(Stored data)
Content starts

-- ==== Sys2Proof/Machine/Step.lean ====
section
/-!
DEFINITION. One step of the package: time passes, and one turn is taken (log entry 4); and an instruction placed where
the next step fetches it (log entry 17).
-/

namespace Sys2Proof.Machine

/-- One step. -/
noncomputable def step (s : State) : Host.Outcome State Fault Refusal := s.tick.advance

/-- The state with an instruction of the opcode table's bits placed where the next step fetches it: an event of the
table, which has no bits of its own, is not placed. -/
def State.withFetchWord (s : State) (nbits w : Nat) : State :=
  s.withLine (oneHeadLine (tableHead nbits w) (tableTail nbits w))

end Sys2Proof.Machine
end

Content ends

| Problem to solve |
Start at the line containing "table, which has". Repeat it and each line after it, word for word, to the end of the records.

| Expected output |
table, which has no bits of its own, is not placed. -/
def State.withFetchWord (s : State) (nbits w : Nat) : State :=
  s.withLine (oneHeadLine (tableHead nbits w) (tableTail nbits w))

end Sys2Proof.Machine
end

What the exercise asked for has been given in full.